We like to invest alongside smart investors who can design clinical trials for reimbursement, especially at the early-stage.
“Over the next five to 10 years, there will be hard decisions on this [reimbursement]. We are ahead of the curve, by looking to back products with a high unmet need and with few substitutes, such as vaccines, which once they are on a panel are necessary and had by every infant [four million births per year in the US].”
“We see med-tech as a growing opportunity but the life cycle is different from pharma/biotech as the market for say a stent can change dramatically in a year if new product showing only marginal improvements come out. In chemistry and biology the lead time is so long.
“Overall, we are seeing exciting things coming out as R&D is cyclical. There were lots of products coming out in the mid- to late-1990s and then the focus shifted to their commercialization and blockbusters of $500m to $1bn to even $10bn. But the pipeline slowed in the late-2000s and now we are seeing exciting new ways to treat diseases and crack cancer. There will still be blockbusters but they will be different – not generated through volume of patients but targeted patient types where the improvement is meaningful and higher prices justified.”
Box – HC Royalty public deals since 2012
There are several types of deals being done by HC Royalty and others in this space, including
- Royalty monetisation: the purchase and monetisation of an existing drug revenue stream from a healthcare company or royalty owner.
- Synthetic Royalty financing: the structuring of a new royalty agreement tied to a specific product(s) or an alternative way to provide non-dilutive capital.

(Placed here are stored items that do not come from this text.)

-- ==== Sys2Proof/Tests/Slice0.lean ====
section
/-! SUPPORT. The author's own tests: encodings written out from the spec, one-step tests on small states with
results from the spec's examples, and for every statement a witness of its hypotheses. -/

namespace Sys2Proof.Tests

set_option Elab.async false

open Sys2Proof Sys2Proof.Machine

/-! ### Well-formedness -/

theorem test_too_many_taps_refused : (Instr.ldtap 0#4 (List.replicate 4096 0#64)).wellFormed = false := by
  decide +kernel

theorem test_too_many_coeffs_refused : (Instr.lditb 0#4 0#12 (List.replicate 256 0#64)).wellFormed = false := by
  decide +kernel

/-! ### Encodings: the words are the examples of 40_commands.md R121 to R160 and 95_test_vectors.md -/

/-- The words are exactly one packet of the command `i`, and the encoder writes them. -/
abbrev Encodes (ws : List Word) (i : Instr) : Prop := decode ws = .instr i [] ∧ encode i = ws

theorem test_decode_nop : Encodes [0x00000000#32] .nop := by decide +kernel
theorem test_decode_reset : Encodes [0x01000000#32] .reset := by decide +kernel
theorem test_decode_start : Encodes [0x02000000#32] .start := by decide +kernel
theorem test_decode_stop : Encodes [0x03000000#32] .stop := by decide +kernel
theorem test_decode_wait : Encodes [0x04000000#32] .wait := by decide +kernel
theorem test_decode_commit : Encodes [0x05000000#32] .commit := by decide +kernel
theorem test_decode_cfg_none : Encodes [0x10300000#32] (.cfgNone 3#4) := by decide +kernel
theorem test_decode_cfg_sql :
    Encodes [0x11000000#32, 0x00000000#32, 0x3FE00000#32, 0x00000000#32, 0x40080000#32]
      (.cfgSql 0#4 0x3FE0000000000000#64 0x4008000000000000#64) := by decide +kernel
theorem test_decode_cfg_fmd : Encodes [0x12100000#32] (.cfgFmd 1#4 false) := by decide +kernel
theorem test_decode_cfg_fmd_rsel : Encodes [0x12100100#32] (.cfgFmd 1#4 true) := by decide +kernel
theorem test_decode_cfg_fir : Encodes [0x13200000#32, 0x00010002#32] (.cfgFir 2#4 false 1#16 2#16) := by decide +kernel
theorem test_decode_cfg_rsp :
    Encodes [0x14000100#32, 0x00030002#32, 0x9999999A#32, 0x3FD99999#32]
      (.cfgRsp 0#4 true 3#16 2#16 0x3FD999999999999A#64) := by decide +kernel
theorem test_decode_cfg_str :
    Encodes [0x15400708#32, 0x00000000#32, 0x3FE00000#32, 0x00000000#32, 0x3FC00000#32, 0x00000000#32, 0x3FD00000#32]
      (.cfgStr 4#4 7#4 8#5 0x3FE0000000000000#64 0x3FC0000000000000#64 0x3FD0000000000000#64) := by decide +kernel
theorem test_decode_ldtap :
    Encodes [0x20000300#32, 0x00000000#32, 0x3FF00000#32, 0x00000000#32, 0x40000000#32, 0x00000000#32, 0x40080000#32]
      (.ldtap 0#4 [0x3FF0000000000000#64, 0x4000000000000000#64, 0x4008000000000000#64]) := by decide +kernel
theorem test_decode_lditb :
    Encodes [0x21000204#32, 0x00000000#32, 0xBFB00000#32, 0x00000000#32, 0x3FE20000#32, 0x00000000#32, 0x3FE20000#32,
        0x00000000#32, 0xBFB00000#32]
      (.lditb 0#4 2#12
        [0xBFB0000000000000#64, 0x3FE2000000000000#64, 0x3FE2000000000000#64, 0xBFB0000000000000#64]) := by
  decide +kernel
theorem test_decode_set_fs : Encodes [0x30000000#32, 0x00000000#32, 0x40D77000#32] (.setFs 0x40D7700000000000#64) := by
  decide +kernel
theorem test_decode_set_rffs :
    Encodes [0x31000000#32, 0x00000000#32, 0x40E77000#32] (.setRffs 0x40E7700000000000#64) := by decide +kernel
theorem test_decode_set_dev :
    Encodes [0x32000000#32, 0x00000000#32, 0x40A38800#32] (.setDev 0x40A3880000000000#64) := by decide +kernel
theorem test_decode_set_baud :
    Encodes [0x33000000#32, 0x00000000#32, 0x40B2C000#32] (.setBaud 0x40B2C00000000000#64) := by decide +kernel
theorem test_decode_set_thr :
    Encodes [0x34000000#32, 0x00000000#32, 0xC03E0000#32] (.setThr 0xC03E000000000000#64) := by decide +kernel
theorem test_decode_set_lg : Encodes [0x35000000#32, 0x00000000#32, 0x3FB00000#32] (.setLg 0x3FB0000000000000#64) := by
  decide +kernel
theorem test_decode_set_fc :
    Encodes [0x36000000#32, 0x80000000#32, 0x41BA956B#32] (.setFc 0x41BA956B80000000#64) := by decide +kernel
theorem test_decode_rdcsr : Encodes [0x40000100#32] (.rdcsr 1#12) := by decide +kernel

/-- V-ENC-3, V-ENC-5 and V-ENC-6: a reserved opcode, and must-be-zero bits with the payload consumed. -/
theorem test_decode_refusals :
    decode [0xFF123456#32, 0#32] = .reserved 0xFF#8 [0#32] ∧ decode [0x12000200#32] = .badField [] ∧
    decode [0x15000024#32, 1#32, 2#32, 3#32, 4#32, 5#32, 6#32, 7#32] = .badField [7#32] ∧
    decode [0x30000000#32, 0#32] = .incomplete := by decide +kernel

theorem test_asm_cfg_fir : asm (.cfgFir 2#4 false 1#16 2#16) = "cfg.fir s=2, cplx=0, l=1, m=2" := by decide +kernel

/-! ### Small states -/

def one : F := 0x3FF0000000000000#64
def half : F := 0x3FE0000000000000#64
def two : F := 0x4000000000000000#64
def three : F := 0x4008000000000000#64
def four : F := 0x4010000000000000#64
def five : F := 0x4014000000000000#64
def inf : F := 0x7FF0000000000000#64
def real (v : F) : Sample := { re := v, im := posZero }

/-- Two slots, rings of six samples, three taps, a window of seven, tables of five rows of four. -/
def par : Params :=
  { nslot := 2, rcap := 6, tapmax := 3, hlen := 7, ntmax := 4, lognphmax := 2, num := .binary64,
    idValue := 0x5253545200000001#64 }

def blank : Slot := Slot.reset par

/-- The reset state with the lifecycle state `lc`. -/
def at_ (lc : Lifecycle) : State :=
  { State.init par with lc := lc, fcode := if lc = .faulted then .numStage else .noFault }

/-- A slot configured as `c`. -/
def withCfg (c : SlotCfg) : Slot := { blank with cfg := c }

/-- A real filter slot with rate factors `l` and `m` whose active bank holds the taps 1, 2, 3. -/
def firSlot (l m : BitVec 16) : Slot :=
  { blank with
    cfg := { SlotCfg.reset with kind := .fir, l := l, m := m }
    taps := { TapMem.reset with bank0 := [(0, one), (1, two), (2, three)], count0 := 3 } }

/-- A squelch slot with `ALPHA = 0.5`, `HYST = 0` and both thresholds 1 (V-SQL-1). -/
def sqlSlot : Slot :=
  { blank with
    cfg := { SlotCfg.reset with kind := .sql, par1 := half }
    dv := { Derived.reset with tho := one, thc := one } }

/-- A demodulator slot with `GAIN = 1`. -/
def fmdSlot : Slot :=
  { blank with cfg := { SlotCfg.reset with kind := .fmd }, dv := { Derived.reset with gain := one } }

/-- The table of 45_str.md R272, its five rows one after the other. -/
def table : Mem :=
  [(1, one),
   (4, 0xBFAC000000000000#64), (5, 0x3FEA400000000000#64), (6, 0x3FD1800000000000#64), (7, 0xBFA4000000000000#64),
   (8, 0xBFB0000000000000#64), (9, 0x3FE2000000000000#64), (10, 0x3FE2000000000000#64), (11, 0xBFB0000000000000#64),
   (12, 0xBFA4000000000000#64), (13, 0x3FD1800000000000#64), (14, 0x3FEA400000000000#64), (15, 0xBFAC000000000000#64),
   (18, one)]

/-- The timing recovery slot of 45_str.md R272 after `START`, with `MU = mu` and `SKIP = skip`. -/
def strSlot (mu : F) (skip : BitVec 32) : Slot :=
  { blank with
    cfg := { SlotCfg.reset with
      kind := .str, nt := 4#5, lognph := 2#4, par1 := half, par2 := 0x3FC0000000000000#64,
      par3 := 0x3FD0000000000000#64 }
    itb := { coeffs := table, valid := 0x1F#1025 }
    dv := { Derived.reset with p0 := four, rng := one, pmin := three, pmax := five, dc := 1#8, w := 7#8, cb := 2#8 }
    rt := { Runtime.reset par with mu := mu, period := four, skip := skip } }

/-- `FS = 4`, `BAUD = 1`, `LG = 0.0625` (45_str.md R272). -/
def rates : Tunables := { Tunables.zero with fs := four, baud := one, lg := 0x3FB0000000000000#64 }

/-- A pipeline of one stage `x` in lifecycle state `lc`, its rings holding `ins` and `outs`. -/
def pipe (lc : Lifecycle) (x : Slot) (ins outs : List Sample) : State :=
  { at_ lc with
    nstg := 1
    pend := rates
    actv := rates
    slots := [x, blank]
    rings := [{ queue := ins, cplx := x.inCplx }, { queue := outs, cplx := x.outCplx }, Ring.reset] }

/-- The state with the agent `a` to move next and the words `ws` at the command port. -/
def moves (a : Agent) (ws : List Word) (s : State) : State := { s with plan := [a], cmdIn := ws }

/-- The next state of an outcome that has one. -/
def after (o : Out) : State :=
  match o with
  | .next t => t
  | .fault _ => State.init par
  | .refused _ => State.init par

/-! ### One step of every command -/

theorem test_nop_answers_ok : (after (exec .nop (at_ .faulted))).resp = [0x00000000#32] := by decide +kernel
theorem test_reset_from_faulted : after (exec .reset (at_ .faulted)) = { at_ .idle with resp := [0x00000000#32] } := by
  decide +kernel

/-- P1: one filter stage starts; the response carries the number of stages. -/
theorem test_start_fir :
    let t := after (exec .start { at_ .idle with slots := [firSlot 1#16 1#16, blank] })
    t.lc = .running ∧ t.nstg = 1 ∧ t.resp = [0x00000001#32] := by decide +kernel
/-- P5: `START` with no configured slot answers `ERR_FAULT`, `CFG_EMPTY`, slot `0xF`. -/
theorem test_start_empty :
    let t := after (exec .start (at_ .idle))
    t.lc = .faulted ∧ t.resp = [0x10000F01#32] := by decide +kernel
theorem test_stop_running : (after (exec .stop (at_ .running))).lc = .stopping := by decide +kernel
theorem test_stop_idle : (after (exec .stop (at_ .idle))).lc = .idle := by decide +kernel
/-- V-FLT-5: the latch as `WAIT` shows it. -/
theorem test_wait_shows_latch :
    (after (exec .wait { at_ .faulted with fcode := .ioExternal, fslot := 0xF#4 })).resp = [0x000F1304#32] := by
  decide +kernel
theorem test_wait_held : (after (exec .wait (at_ .running))).cmdIn = [0x04000000#32] := by decide +kernel
/-- V-FLT-4: `COMMIT` with the deviation 0 is refused with `CFG_DEV` of slot 0. -/
theorem test_commit_zero_deviation :
    (after (exec .commit (pipe .running fmdSlot [] []))).resp = [0x10000006#32] := by decide +kernel
/-- P6: the retuned gain, bit for bit. -/
theorem test_commit_gain :
    let s := { pipe .running fmdSlot [] [] with
      pend := { Tunables.zero with fs := 0x40D7700000000000#64, dev := 0x40B3880000000000#64 } }
    (after (exec .commit s)).csr 0x10A#12 = some 0x3FE8723A1D588A36#64 := by decide +kernel
theorem test_cfg_none_clears : ((after (exec (.cfgNone 0#4) (pipe .halted (firSlot 1#16 1#16) [] []))).slot 0) = blank := by
  decide +kernel
theorem test_cfg_sql_registers :
    let t := after (exec (.cfgSql 1#4 half three) (at_ .idle))
    t.csr 0x110#12 = some 0x0000000100010001#64 ∧ t.csr 0x111#12 = some half ∧ t.csr 0x112#12 = some three := by
  decide +kernel
theorem test_cfg_fmd_register :
    (after (exec (.cfgFmd 0#4 true) (at_ .idle))).csr 0x100#12 = some 0x000000010001000A#64 := by decide +kernel
/-- P1: `CFGW[0]` of a plain filter. -/
theorem test_cfg_fir_register :
    (after (exec (.cfgFir 0#4 false 1#16 1#16) (at_ .idle))).csr 0x100#12 = some 0x0000000100010003#64 := by decide +kernel
theorem test_cfg_rsp_register :
    (after (exec (.cfgRsp 0#4 true 3#16 2#16 half) (at_ .idle))).csr 0x100#12 = some 0x000000030002000C#64 := by
  decide +kernel
theorem test_cfg_str_register :
    (after (exec (.cfgStr 0#4 7#4 8#5 half one two) (at_ .halted))).csr 0x100#12 = some 0x0000000100010E85#64 := by
  decide +kernel
/-- P5: `TAPINFO` with one tap in the pending bank. -/
theorem test_ldtap_info :
    let s := { at_ .running with slots := [{ firSlot 1#16 1#16 with taps := TapMem.reset }, blank] }
    (after (exec (.ldtap 0#4 [one]) s)).csr 0x104#12 = some 0x0000000200010000#64 := by decide +kernel
/-- V-ENC-9: the kind is checked before the count. -/
theorem test_ldtap_kind :
    (after (exec (.ldtap 0#4 [one, one, one, one]) (at_ .idle))).resp = [0x06000000#32] := by decide +kernel
theorem test_lditb_last_row :
    let t := after (exec (.lditb 0#4 4#12 [posZero, posZero, two, posZero]) (pipe .halted (strSlot 0#64 5#32) [] []))
    Mem.read (t.slot 0).itb.coeffs 18 = two ∧ Mem.read (t.slot 0).itb.coeffs 15 = 0xBFAC000000000000#64 := by
  decide +kernel
theorem test_set_fs : (after (exec (.setFs five) (at_ .idle))).csr 0x010#12 = some five := by decide +kernel
theorem test_set_rffs : (after (exec (.setRffs five) (at_ .idle))).csr 0x012#12 = some five := by decide +kernel
theorem test_set_dev : (after (exec (.setDev five) (at_ .running))).csr 0x014#12 = some five := by decide +kernel
theorem test_set_baud : (after (exec (.setBaud five) (at_ .stopping))).csr 0x016#12 = some five := by decide +kernel
theorem test_set_thr : (after (exec (.setThr five) (at_ .halted))).csr 0x018#12 = some five := by decide +kernel
theorem test_set_lg : (after (exec (.setLg five) (at_ .idle))).csr 0x01A#12 = some five := by decide +kernel
theorem test_set_fc : (after (exec (.setFc inf) (at_ .idle))).csr 0x01C#12 = some inf := by decide +kernel
/-- R160: in `RUNNING` with nothing else set. -/
theorem test_rdcsr_status :
    (after (exec (.rdcsr 0x001#12) (at_ .running))).resp = [0x00000000#32, 0x00000001#32, 0x00000000#32] := by
  decide +kernel
/-- V-ENC-11: a number that is no register. -/
theorem test_rdcsr_unknown : (after (exec (.rdcsr 0x003#12) (at_ .idle))).resp = [0x05000003#32] := by decide +kernel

- Structured debt: royalty or revenue backed debt.
- Project financing: structured investments to achieve specific finance and R&D objectives.

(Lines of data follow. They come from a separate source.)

-- ==== Sys2Proof/Syntax.lean ====
section
/-!
DEFINITION. The syntax: the fields of each instruction word format (R202 to R205, R112, R294, R300, R309), the
extension word (R207) and `Instr`, one constructor per row of the opcode table. A row that issues as a word carries the
fields of its format, unless all of them are 0 or the row is a system word (majors 0xE4 to 0xF8, see `Ext.sys`); a row that is a step of another unit or of the outside world takes its
arguments from an `Ev`, as its comment says.
-/
namespace Sys2Proof

/-- A register that a word can name (R210, R213): vector, uniform, predicate or stream. -/
inductive Reg where
  | v (n : Nat)
  | k (n : Nat)
  | p (n : Nat)
  | x (n : Nat)
  deriving DecidableEq, Repr, Inhabited

/-- Format R (R202), bit 13 and major and sub-op apart. -/
structure FR where
  d : Byte
  a : Byte
  b : Byte
  c : Byte
  ak : BitVec 2
  bk : BitVec 2
  ck : BitVec 2
  ty : BitVec 5
  mo : Byte
  deriving DecidableEq, Repr, Inhabited

/-- Format I (R203). -/
structure FI where
  d : Byte
  a : Byte
  imm : Word
  ty : BitVec 4
  deriving DecidableEq, Repr, Inhabited

/-- Format M (R204); `uni` is the base kind. -/
structure FM where
  data : Byte
  base : Byte
  mo : Byte
  uni : Bool
  space : BitVec 2
  ty : BitVec 5
  off : BitVec 20
  deriving DecidableEq, Repr, Inhabited

/-- Format B (R205). -/
structure FB where
  d : Byte
  a : Byte
  pred : BitVec 3
  neg : Bool
  off : BitVec 28
  deriving DecidableEq, Repr, Inhabited

/-- The token format (R112). -/
structure FT where
  d : Byte
  a : Byte
  b : Byte
  size : BitVec 6
  lease : BitVec 4
  pub : Bool
  deriving DecidableEq, Repr, Inhabited

/-- The stream format (R294). -/
structure FX where
  d : Byte
  a : Byte
  b : Byte
  c : Byte
  mo : BitVec 4
  deriving DecidableEq, Repr, Inhabited

/-- The fence and barrier format (R300). -/
structure FF where
  d : Byte
  a : Byte
  b : Byte
  ak : BitVec 2
  bk : BitVec 2
  id : BitVec 4
  scope : BitVec 3
  deriving DecidableEq, Repr, Inhabited

/-- The engine and system format (R309); its governing predicate, bits [15:12], stands with the extension word's. -/
structure FS where
  d : Byte
  a : Byte
  b : Byte
  c : Byte
  ak : BitVec 2
  bk : BitVec 2
  num : Byte
  mo : BitVec 4
  deriving DecidableEq, Repr, Inhabited

/-- What governs a word from outside its own operands: the extension word (R207), an absent binding being off, and for
the engine and system format the word's own predicate field (R309), in `pred` and `neg`. `sys` holds the operand fields
of a word of majors 0xE4 to 0xF8: a type in Lean has at most 244 constructors with fields, so these rows carry none. [log 25, DESIGN CHOICE.] -/
structure Ext where
  pred : BitVec 3
  neg : Bool
  rnd : BitVec 3
  zero : Bool
  src4 : Byte
  kind4 : BitVec 2
  bindD : Option (BitVec 3)
  bindA : Option (BitVec 3)
  bindB : Option (BitVec 3)
  sys : FS
  deriving DecidableEq, Repr, Inhabited

/-- The defaults that hold where no extension word stands (R207). -/
def Ext.plain : Ext := ⟨0, false, 0, false, 0, 0, none, none, none, ⟨0, 0, 0, 0, 0, 0, 0, 0⟩⟩

/-- The arguments of a step that is no word: which unit it acts on and what comes from outside. -/
structure Ev where
  x : Nat := 0
  y : Nat := 0
  z : Nat := 0
  flag : Bool := false
  word : DWord := 0
  data : List Byte := []
  nums : List Nat := []
  deriving DecidableEq, Repr, Inhabited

- Equity: traditional equity purchases alongside core investments1
HC Royalty public deals since 2012 have included:
2014 — Suneva Medical, a private aesthetics company, raised $35m split between a growth-capital term loan, a working capital facility, and a series B equity round financing of $20m from a consortium including venture capital firm Polaris Partners and HC Royalty.
2013 – TearScience, a private medical device company, raised up to $70m from HC Royalty.
2012 – Nuron Biotech, a specialty biologics and vaccines company, raised $80m from HC Royalty as a $30m eq
uity investment and a $50m Synthetic Royalty agreement.
- HC Royalty purchased a royalty interest from an inventor in Lyrica, one of Pfizer’s premier drugs for the treatment of neuropathic pain with trailing twelve month sales exceeding $3.5bn worldwide.
- A $50m loan agreement was completed with Nasdaq-listed Raptor Pharmaceuticals to help fund the commercialization of Procysbi.
- HC Royalty acquired a royalty interest in Eligard’s European sales from Medigene for $18m.